■ **Work to be completed**: Copy out the data line by line exactly, from its start to the line bearing "value : Option Int", inclusive.

Stored items:
════════

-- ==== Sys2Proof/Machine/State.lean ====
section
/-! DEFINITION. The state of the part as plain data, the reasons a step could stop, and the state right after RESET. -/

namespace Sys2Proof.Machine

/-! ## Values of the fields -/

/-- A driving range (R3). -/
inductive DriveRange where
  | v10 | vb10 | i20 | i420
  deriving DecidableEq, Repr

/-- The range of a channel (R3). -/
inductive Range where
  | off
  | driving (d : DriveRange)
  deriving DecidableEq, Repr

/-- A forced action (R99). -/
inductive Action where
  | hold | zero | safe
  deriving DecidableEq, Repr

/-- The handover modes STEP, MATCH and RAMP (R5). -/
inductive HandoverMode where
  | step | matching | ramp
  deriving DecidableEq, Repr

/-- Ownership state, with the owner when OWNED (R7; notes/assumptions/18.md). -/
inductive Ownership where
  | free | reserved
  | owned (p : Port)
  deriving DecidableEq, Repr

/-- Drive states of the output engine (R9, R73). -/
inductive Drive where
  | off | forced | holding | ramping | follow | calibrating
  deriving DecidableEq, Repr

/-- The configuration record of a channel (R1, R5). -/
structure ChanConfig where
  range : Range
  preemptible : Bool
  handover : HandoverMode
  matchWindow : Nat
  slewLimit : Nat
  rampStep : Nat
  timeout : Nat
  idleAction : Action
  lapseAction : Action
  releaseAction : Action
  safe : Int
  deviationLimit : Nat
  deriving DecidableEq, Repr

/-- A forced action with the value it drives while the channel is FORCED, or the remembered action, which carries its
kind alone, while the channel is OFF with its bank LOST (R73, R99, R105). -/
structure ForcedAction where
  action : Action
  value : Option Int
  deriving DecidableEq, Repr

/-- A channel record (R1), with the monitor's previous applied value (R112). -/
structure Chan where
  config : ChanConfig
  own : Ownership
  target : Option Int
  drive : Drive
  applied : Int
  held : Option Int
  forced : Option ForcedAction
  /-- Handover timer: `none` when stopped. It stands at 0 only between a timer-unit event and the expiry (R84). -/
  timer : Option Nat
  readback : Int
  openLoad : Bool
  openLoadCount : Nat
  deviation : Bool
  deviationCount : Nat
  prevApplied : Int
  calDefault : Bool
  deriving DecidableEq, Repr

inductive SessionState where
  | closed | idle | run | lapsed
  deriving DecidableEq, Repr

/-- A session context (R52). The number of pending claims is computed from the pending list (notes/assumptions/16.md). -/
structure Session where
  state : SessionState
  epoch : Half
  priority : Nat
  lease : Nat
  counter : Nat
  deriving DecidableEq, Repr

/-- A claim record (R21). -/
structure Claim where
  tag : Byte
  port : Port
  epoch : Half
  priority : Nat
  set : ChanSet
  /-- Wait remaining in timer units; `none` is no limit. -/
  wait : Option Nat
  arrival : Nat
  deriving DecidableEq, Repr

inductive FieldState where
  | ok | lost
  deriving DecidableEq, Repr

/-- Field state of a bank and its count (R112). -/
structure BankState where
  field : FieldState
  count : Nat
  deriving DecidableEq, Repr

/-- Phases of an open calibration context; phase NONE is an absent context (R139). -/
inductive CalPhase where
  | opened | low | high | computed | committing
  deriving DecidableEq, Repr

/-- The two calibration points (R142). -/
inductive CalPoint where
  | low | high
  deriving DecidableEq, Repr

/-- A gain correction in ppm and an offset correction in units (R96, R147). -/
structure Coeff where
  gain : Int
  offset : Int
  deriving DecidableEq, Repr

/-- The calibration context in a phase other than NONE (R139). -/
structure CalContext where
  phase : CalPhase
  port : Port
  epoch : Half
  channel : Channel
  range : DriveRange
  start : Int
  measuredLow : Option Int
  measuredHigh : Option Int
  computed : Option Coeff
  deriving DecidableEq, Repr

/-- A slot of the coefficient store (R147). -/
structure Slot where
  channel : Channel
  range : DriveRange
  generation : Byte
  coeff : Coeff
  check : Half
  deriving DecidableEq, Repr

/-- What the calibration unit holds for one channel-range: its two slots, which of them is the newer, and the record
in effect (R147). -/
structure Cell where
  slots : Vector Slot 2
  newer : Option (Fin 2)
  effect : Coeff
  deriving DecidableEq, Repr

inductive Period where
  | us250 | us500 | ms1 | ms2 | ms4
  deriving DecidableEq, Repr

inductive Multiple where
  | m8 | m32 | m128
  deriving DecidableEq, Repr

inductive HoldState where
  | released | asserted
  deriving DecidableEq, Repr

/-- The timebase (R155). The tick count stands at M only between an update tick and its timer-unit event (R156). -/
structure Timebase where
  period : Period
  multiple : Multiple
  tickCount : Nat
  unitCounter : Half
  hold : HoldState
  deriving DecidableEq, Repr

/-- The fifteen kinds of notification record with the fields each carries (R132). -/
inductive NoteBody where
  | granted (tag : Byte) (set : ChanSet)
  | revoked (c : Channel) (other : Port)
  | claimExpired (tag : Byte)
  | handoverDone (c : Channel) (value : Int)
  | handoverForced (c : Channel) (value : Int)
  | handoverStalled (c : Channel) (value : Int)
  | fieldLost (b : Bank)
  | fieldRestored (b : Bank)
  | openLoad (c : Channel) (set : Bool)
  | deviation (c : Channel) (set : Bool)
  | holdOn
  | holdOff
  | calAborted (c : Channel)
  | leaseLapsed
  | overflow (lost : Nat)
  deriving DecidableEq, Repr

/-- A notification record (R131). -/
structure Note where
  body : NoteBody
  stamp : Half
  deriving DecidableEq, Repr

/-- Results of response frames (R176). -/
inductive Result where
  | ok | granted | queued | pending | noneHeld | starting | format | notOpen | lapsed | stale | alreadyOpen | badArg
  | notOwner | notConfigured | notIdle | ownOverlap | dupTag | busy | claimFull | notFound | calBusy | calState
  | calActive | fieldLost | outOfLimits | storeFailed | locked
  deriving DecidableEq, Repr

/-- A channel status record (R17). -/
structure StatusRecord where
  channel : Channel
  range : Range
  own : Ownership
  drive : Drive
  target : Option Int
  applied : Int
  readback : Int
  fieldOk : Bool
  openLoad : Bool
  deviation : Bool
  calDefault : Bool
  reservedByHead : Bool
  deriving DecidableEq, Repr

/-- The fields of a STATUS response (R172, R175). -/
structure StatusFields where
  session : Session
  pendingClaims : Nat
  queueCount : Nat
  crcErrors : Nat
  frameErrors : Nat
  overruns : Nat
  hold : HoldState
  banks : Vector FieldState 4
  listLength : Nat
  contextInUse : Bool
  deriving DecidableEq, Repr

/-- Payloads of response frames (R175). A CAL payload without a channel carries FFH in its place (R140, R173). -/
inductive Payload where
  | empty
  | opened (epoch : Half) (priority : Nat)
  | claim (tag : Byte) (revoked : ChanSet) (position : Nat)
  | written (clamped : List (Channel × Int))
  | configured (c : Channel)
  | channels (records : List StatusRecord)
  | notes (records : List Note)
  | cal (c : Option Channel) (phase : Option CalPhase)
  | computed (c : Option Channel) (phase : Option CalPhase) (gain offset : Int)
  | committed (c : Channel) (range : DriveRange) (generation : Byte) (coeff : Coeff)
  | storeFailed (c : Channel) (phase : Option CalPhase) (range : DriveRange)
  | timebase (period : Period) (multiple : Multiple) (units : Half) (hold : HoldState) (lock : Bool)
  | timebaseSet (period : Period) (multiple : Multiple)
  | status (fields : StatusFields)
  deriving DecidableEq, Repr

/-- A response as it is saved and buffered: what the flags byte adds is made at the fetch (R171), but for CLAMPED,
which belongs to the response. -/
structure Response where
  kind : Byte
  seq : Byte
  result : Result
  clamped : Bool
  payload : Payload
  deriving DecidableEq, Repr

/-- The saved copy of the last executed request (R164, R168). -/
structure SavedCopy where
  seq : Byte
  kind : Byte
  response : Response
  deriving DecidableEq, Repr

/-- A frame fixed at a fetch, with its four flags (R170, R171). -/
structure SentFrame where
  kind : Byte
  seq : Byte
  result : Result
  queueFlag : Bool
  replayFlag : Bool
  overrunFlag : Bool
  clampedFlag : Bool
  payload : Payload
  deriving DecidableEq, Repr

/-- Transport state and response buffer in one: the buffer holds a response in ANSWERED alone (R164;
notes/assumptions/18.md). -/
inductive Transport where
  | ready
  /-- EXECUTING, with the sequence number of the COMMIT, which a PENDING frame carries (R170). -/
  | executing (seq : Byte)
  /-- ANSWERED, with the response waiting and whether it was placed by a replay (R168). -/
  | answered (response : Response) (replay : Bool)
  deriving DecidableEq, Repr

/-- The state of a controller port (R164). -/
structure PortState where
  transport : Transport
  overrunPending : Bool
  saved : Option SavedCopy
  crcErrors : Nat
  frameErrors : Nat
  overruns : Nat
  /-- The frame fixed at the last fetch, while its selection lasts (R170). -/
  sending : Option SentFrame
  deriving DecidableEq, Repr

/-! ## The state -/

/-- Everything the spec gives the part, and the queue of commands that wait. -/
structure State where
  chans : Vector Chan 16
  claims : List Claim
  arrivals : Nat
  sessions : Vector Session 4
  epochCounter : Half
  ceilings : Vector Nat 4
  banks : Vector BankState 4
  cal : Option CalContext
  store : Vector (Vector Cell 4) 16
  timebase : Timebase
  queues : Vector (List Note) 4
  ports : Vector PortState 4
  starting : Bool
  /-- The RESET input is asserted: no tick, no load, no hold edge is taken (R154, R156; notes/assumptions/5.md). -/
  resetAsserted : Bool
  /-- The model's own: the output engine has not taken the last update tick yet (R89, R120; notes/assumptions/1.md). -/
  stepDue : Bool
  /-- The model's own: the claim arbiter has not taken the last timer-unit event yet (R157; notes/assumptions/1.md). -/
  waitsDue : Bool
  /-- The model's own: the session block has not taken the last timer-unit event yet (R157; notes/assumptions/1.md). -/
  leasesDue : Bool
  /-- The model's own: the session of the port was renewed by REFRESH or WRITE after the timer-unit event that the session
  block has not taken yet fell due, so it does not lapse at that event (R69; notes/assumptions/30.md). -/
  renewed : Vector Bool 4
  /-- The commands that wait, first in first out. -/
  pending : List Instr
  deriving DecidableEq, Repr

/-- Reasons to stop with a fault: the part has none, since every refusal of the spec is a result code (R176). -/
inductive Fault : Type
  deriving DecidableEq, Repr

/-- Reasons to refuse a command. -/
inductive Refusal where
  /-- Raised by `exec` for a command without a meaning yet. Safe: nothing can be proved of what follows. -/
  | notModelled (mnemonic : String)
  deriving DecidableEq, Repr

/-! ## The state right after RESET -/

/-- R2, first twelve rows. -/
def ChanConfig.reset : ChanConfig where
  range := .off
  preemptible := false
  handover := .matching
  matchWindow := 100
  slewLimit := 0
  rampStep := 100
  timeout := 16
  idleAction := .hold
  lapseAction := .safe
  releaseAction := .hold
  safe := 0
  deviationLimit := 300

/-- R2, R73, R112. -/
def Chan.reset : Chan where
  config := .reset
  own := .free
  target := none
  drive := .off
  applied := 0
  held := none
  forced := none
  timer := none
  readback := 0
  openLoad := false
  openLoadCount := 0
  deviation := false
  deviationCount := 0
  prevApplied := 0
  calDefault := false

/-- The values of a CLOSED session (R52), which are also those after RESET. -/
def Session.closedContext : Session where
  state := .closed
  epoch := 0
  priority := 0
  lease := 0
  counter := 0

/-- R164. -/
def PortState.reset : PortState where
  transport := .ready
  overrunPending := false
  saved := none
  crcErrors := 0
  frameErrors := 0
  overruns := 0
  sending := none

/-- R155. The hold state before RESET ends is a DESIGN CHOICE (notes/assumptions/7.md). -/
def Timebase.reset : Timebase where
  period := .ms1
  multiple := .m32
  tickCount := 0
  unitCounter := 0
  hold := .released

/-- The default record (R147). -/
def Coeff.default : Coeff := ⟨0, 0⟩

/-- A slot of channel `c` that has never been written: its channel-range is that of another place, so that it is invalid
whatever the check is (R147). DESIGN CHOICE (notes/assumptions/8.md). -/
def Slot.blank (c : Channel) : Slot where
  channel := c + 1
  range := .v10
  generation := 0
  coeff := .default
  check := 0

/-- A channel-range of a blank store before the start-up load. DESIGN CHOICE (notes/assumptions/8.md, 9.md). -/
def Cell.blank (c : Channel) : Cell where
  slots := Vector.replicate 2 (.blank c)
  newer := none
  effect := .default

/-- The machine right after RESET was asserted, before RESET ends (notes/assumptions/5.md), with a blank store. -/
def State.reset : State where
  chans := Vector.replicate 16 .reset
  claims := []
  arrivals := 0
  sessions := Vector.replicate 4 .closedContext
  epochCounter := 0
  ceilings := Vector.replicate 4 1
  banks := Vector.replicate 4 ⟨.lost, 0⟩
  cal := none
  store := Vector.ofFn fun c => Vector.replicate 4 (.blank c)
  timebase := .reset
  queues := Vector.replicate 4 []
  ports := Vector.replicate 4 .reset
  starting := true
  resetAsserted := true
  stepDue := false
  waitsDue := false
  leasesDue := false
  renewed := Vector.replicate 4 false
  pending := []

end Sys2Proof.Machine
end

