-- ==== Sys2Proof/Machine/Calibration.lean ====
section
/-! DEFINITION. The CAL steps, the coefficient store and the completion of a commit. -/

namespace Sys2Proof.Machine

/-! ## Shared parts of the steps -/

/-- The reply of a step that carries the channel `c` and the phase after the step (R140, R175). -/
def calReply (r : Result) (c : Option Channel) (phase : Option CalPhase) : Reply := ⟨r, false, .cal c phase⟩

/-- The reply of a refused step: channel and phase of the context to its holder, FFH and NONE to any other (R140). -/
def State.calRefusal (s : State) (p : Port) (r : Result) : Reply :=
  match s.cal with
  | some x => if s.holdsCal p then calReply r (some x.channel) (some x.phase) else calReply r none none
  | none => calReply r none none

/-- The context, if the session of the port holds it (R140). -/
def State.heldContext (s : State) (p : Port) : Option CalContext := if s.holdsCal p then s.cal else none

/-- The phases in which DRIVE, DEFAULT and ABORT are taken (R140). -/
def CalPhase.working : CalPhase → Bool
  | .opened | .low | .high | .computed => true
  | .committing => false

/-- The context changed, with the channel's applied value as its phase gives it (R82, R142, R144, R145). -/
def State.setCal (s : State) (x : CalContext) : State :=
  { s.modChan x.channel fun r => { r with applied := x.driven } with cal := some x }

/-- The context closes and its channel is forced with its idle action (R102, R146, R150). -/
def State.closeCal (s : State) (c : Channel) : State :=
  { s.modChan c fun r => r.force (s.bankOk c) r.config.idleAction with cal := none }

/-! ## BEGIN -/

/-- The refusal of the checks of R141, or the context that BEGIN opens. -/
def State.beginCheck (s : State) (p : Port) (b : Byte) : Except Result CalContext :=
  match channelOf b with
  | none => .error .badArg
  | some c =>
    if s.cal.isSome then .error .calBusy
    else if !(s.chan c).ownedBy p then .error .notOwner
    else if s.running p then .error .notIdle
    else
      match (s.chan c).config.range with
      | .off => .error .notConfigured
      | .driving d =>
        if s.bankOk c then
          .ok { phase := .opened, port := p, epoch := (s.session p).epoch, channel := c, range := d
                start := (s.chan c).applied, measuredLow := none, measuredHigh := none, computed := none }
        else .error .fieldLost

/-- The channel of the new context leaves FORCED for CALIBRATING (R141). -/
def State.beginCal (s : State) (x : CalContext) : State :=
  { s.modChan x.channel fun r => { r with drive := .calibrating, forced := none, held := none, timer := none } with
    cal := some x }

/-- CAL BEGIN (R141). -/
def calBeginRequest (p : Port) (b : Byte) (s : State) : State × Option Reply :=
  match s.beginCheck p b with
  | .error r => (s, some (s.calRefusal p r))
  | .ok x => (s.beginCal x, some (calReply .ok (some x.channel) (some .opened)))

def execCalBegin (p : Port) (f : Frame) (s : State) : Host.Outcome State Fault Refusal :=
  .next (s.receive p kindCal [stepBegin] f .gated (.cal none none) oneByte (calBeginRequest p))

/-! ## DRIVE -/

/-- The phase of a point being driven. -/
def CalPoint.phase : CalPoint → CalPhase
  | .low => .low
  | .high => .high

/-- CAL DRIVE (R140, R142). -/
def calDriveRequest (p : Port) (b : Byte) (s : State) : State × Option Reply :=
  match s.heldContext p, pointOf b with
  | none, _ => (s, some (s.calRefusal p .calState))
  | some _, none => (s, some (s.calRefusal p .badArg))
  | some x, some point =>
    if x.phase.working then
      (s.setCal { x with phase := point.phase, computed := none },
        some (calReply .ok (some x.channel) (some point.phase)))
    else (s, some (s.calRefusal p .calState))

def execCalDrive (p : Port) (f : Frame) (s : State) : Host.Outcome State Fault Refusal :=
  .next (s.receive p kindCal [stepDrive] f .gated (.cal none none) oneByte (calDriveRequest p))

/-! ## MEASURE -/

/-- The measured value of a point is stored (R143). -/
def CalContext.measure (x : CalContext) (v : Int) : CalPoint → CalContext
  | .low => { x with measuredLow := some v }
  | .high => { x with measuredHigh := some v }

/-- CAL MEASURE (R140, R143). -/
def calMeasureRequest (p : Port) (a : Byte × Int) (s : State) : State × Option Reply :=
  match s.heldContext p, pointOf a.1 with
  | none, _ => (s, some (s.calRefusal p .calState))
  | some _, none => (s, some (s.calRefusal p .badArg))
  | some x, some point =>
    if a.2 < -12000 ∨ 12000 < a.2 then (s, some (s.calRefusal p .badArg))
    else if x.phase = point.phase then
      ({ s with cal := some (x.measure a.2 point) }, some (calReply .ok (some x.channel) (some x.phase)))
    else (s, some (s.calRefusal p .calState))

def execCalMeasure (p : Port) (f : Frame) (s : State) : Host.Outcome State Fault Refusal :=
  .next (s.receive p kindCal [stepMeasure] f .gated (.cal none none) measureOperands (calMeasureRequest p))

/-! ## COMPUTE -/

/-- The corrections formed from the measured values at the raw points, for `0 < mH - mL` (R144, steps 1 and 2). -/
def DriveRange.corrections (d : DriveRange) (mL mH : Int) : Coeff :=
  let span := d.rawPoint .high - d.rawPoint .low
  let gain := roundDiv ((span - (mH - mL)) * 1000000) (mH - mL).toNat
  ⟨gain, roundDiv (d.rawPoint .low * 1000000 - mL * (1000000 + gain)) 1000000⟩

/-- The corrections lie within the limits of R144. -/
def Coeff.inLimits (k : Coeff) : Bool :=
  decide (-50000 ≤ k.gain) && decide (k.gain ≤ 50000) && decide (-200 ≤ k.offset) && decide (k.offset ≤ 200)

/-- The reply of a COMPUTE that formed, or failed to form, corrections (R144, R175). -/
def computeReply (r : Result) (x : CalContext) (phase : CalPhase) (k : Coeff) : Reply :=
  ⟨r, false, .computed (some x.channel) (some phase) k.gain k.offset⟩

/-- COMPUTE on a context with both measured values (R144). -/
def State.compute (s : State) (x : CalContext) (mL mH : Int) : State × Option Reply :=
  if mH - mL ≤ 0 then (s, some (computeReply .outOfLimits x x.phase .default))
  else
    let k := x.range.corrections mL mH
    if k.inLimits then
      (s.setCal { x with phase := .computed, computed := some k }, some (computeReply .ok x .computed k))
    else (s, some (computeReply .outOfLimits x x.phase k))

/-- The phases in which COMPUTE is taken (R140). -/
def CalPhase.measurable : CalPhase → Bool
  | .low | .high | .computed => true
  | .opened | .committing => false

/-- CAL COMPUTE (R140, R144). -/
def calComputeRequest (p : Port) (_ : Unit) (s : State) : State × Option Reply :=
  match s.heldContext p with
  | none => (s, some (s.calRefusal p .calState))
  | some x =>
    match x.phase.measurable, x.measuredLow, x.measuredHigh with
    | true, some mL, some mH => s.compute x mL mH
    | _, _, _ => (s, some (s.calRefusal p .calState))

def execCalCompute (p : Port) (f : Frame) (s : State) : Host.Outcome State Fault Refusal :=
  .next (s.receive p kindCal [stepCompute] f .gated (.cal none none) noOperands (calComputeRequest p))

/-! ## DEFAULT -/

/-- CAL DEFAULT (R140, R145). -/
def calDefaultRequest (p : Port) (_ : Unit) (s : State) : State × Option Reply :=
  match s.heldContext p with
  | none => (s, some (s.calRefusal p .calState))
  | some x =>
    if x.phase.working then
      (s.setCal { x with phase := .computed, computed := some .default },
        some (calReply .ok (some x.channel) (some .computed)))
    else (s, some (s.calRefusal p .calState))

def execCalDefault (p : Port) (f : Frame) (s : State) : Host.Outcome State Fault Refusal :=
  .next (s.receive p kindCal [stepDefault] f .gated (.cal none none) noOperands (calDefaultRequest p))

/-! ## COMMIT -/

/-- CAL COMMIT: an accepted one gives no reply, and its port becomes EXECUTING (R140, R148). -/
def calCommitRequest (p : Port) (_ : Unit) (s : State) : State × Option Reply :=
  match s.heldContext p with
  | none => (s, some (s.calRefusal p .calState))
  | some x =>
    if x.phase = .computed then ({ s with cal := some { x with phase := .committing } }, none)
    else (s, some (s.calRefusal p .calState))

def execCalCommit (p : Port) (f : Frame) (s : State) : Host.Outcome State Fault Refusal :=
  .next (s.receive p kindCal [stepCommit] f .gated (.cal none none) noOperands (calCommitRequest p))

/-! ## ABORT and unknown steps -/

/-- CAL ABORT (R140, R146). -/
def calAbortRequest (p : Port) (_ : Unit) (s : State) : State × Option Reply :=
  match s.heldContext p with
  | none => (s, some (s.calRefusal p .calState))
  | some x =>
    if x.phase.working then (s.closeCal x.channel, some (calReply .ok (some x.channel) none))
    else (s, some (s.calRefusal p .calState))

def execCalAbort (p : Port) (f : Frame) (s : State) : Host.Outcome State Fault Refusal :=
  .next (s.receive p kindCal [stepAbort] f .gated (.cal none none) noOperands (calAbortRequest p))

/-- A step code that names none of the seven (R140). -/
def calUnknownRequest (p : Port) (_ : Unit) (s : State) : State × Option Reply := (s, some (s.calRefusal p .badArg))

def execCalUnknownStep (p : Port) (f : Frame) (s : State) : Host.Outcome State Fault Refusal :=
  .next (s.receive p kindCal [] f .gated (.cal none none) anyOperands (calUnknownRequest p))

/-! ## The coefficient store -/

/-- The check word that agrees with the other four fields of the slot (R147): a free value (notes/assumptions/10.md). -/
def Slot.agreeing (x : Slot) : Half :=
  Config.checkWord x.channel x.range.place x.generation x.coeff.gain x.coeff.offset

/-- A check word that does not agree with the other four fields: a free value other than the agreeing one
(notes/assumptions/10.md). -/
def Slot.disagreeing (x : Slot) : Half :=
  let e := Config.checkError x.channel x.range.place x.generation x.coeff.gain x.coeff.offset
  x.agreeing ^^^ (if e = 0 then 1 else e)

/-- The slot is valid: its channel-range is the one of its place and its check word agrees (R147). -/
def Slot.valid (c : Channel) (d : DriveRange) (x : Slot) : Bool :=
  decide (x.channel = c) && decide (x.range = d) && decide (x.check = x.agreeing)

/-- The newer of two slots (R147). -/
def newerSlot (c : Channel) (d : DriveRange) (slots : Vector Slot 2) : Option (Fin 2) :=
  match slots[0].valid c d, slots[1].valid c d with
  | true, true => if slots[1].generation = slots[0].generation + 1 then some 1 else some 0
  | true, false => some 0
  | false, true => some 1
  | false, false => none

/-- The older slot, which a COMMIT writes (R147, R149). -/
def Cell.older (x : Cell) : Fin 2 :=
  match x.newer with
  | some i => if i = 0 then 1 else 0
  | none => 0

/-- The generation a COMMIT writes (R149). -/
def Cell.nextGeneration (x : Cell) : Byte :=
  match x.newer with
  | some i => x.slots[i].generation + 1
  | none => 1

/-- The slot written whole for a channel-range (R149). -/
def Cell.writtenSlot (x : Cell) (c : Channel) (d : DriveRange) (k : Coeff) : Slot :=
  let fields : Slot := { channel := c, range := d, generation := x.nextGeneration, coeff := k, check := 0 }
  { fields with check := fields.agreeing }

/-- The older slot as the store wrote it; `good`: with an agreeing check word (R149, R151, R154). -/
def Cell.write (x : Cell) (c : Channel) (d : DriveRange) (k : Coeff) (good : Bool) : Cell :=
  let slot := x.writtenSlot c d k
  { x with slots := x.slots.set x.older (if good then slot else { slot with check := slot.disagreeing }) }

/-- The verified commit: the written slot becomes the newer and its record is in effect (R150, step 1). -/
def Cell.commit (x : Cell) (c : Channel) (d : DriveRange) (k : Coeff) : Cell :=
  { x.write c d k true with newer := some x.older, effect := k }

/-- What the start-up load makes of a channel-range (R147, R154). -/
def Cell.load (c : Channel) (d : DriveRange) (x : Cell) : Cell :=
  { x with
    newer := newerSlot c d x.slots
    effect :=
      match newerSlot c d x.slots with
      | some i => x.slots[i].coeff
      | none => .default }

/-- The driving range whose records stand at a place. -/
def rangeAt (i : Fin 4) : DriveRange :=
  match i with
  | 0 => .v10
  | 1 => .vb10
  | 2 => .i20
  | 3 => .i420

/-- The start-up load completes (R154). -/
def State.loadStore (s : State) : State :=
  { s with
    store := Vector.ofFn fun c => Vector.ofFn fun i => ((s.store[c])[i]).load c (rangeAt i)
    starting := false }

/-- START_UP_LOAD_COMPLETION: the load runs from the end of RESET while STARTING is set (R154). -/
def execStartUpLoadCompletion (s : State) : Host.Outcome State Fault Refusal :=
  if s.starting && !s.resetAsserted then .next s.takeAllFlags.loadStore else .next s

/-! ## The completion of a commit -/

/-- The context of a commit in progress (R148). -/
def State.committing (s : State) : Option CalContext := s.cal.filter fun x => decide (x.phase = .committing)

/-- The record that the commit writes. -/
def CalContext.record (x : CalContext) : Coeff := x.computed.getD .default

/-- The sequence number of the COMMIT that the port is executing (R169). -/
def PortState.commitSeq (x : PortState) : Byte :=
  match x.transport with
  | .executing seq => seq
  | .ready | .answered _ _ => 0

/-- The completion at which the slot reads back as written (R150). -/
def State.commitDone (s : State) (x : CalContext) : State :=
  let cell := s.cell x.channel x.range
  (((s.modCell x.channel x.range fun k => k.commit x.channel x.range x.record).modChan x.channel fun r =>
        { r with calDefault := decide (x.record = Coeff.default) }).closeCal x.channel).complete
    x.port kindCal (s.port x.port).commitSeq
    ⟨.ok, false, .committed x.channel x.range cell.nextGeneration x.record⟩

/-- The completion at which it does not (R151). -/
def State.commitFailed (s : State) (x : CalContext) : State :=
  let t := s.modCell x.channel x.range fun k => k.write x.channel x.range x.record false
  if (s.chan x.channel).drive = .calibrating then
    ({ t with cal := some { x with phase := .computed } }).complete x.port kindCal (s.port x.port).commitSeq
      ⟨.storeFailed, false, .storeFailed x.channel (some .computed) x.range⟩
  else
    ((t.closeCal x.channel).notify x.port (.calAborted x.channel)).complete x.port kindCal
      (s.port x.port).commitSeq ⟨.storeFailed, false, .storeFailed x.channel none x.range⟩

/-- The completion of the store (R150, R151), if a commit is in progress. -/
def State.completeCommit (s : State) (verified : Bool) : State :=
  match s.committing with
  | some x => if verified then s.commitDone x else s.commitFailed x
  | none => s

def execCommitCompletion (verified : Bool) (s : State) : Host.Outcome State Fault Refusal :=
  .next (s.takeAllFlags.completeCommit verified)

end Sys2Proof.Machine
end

════════

■ **Response**:
-- ==== Sys2Proof/Machine/State.lean ====
section
/-! DEFINITION. The state of the part as plain data, the reasons a step could stop, and the state right after RESET. -/

namespace Sys2Proof.Machine

/-! ## Values of the fields -/

/-- A driving range (R3). -/
inductive DriveRange where
  | v10 | vb10 | i20 | i420
  deriving DecidableEq, Repr

/-- The range of a channel (R3). -/
inductive Range where
  | off
  | driving (d : DriveRange)
  deriving DecidableEq, Repr

/-- A forced action (R99). -/
inductive Action where
  | hold | zero | safe
  deriving DecidableEq, Repr

/-- The handover modes STEP, MATCH and RAMP (R5). -/
inductive HandoverMode where
  | step | matching | ramp
  deriving DecidableEq, Repr

/-- Ownership state, with the owner when OWNED (R7; notes/assumptions/18.md). -/
inductive Ownership where
  | free | reserved
  | owned (p : Port)
  deriving DecidableEq, Repr

/-- Drive states of the output engine (R9, R73). -/
inductive Drive where
  | off | forced | holding | ramping | follow | calibrating
  deriving DecidableEq, Repr

/-- The configuration record of a channel (R1, R5). -/
structure ChanConfig where
  range : Range
  preemptible : Bool
  handover : HandoverMode
  matchWindow : Nat
  slewLimit : Nat
  rampStep : Nat
  timeout : Nat
  idleAction : Action
  lapseAction : Action
  releaseAction : Action
  safe : Int
  deviationLimit : Nat
  deriving DecidableEq, Repr

/-- A forced action with the value it drives while the channel is FORCED, or the remembered action, which carries its
kind alone, while the channel is OFF with its bank LOST (R73, R99, R105). -/
structure ForcedAction where
  action : Action
  value : Option Int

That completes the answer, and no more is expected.